[Stored data]
-- ==== Sys2Proof/Laws/Decode.lean ====
section
/-! SUPPORT. The decoder, said once for each length of instruction. -/

namespace Sys2Proof

theorem lengthOf_le_three (op : Byte) : lengthOf op ≤ 3 := by revert op; decide

/-- An opcode byte alone, or an illegal one. -/
theorem decode_short {op : Byte} (rest : List Byte) (h : lengthOf op ≤ 1) :
    decode (op :: rest) = .ok (decodeOp op 0 0) := by
  obtain h | h : lengthOf op = 0 ∨ lengthOf op = 1 := by omega
  · simp [decode, h]
  · simp [decode, h]

/-- A two-byte instruction. -/
theorem decode_two {op : Byte} (b1 : Byte) (rest : List Byte) (h : lengthOf op = 2) :
    decode (op :: b1 :: rest) = .ok (decodeOp op b1 0) := by
  simp only [decode, h]

/-- A three-byte instruction. -/
theorem decode_three {op : Byte} (b1 b2 : Byte) (rest : List Byte) (h : lengthOf op = 3) :
    decode (op :: b1 :: b2 :: rest) = .ok (decodeOp op b1 b2) := by
  simp only [decode, h]

/-- Everything the decoder can answer with an instruction. -/
theorem decode_ok {bs : List Byte} {i : Instr} (h : decode bs = .ok i) :
    ∃ op rest, bs = op :: rest ∧
      ((lengthOf op ≤ 1 ∧ i = decodeOp op 0 0)
      ∨ (∃ b1 tail, lengthOf op = 2 ∧ rest = b1 :: tail ∧ i = decodeOp op b1 0)
      ∨ (∃ b1 b2 tail, lengthOf op = 3 ∧ rest = b1 :: b2 :: tail ∧ i = decodeOp op b1 b2)) := by
  match bs, h with
  | [], h => cases h
  | op :: rest, h =>
    refine ⟨op, rest, rfl, ?_⟩
    have hl := lengthOf_le_three op
    rcases (by omega : lengthOf op ≤ 1 ∨ lengthOf op = 2 ∨ lengthOf op = 3) with h1 | h2 | h3
    · rw [decode_short rest h1] at h; cases h; exact .inl ⟨h1, rfl⟩
    · match rest, h with
      | [], h => simp [decode, h2] at h
      | b1 :: tail, h =>
        rw [decode_two b1 tail h2] at h; cases h; exact .inr (.inl ⟨b1, tail, h2, rfl, rfl⟩)
    · match rest, h with
      | [], h => simp [decode, h3] at h
      | [_], h => simp [decode, h3] at h
      | b1 :: b2 :: tail, h =>
        rw [decode_three b1 b2 tail h3] at h; cases h; exact .inr (.inr ⟨b1, b2, tail, h3, rfl, rfl⟩)

end Sys2Proof
end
[/Stored data]
■ **Task instructions**: Check every line of the entries above for the word "decoder" and report how many lines contain it, giving the number only.

■ **Written solution**: 2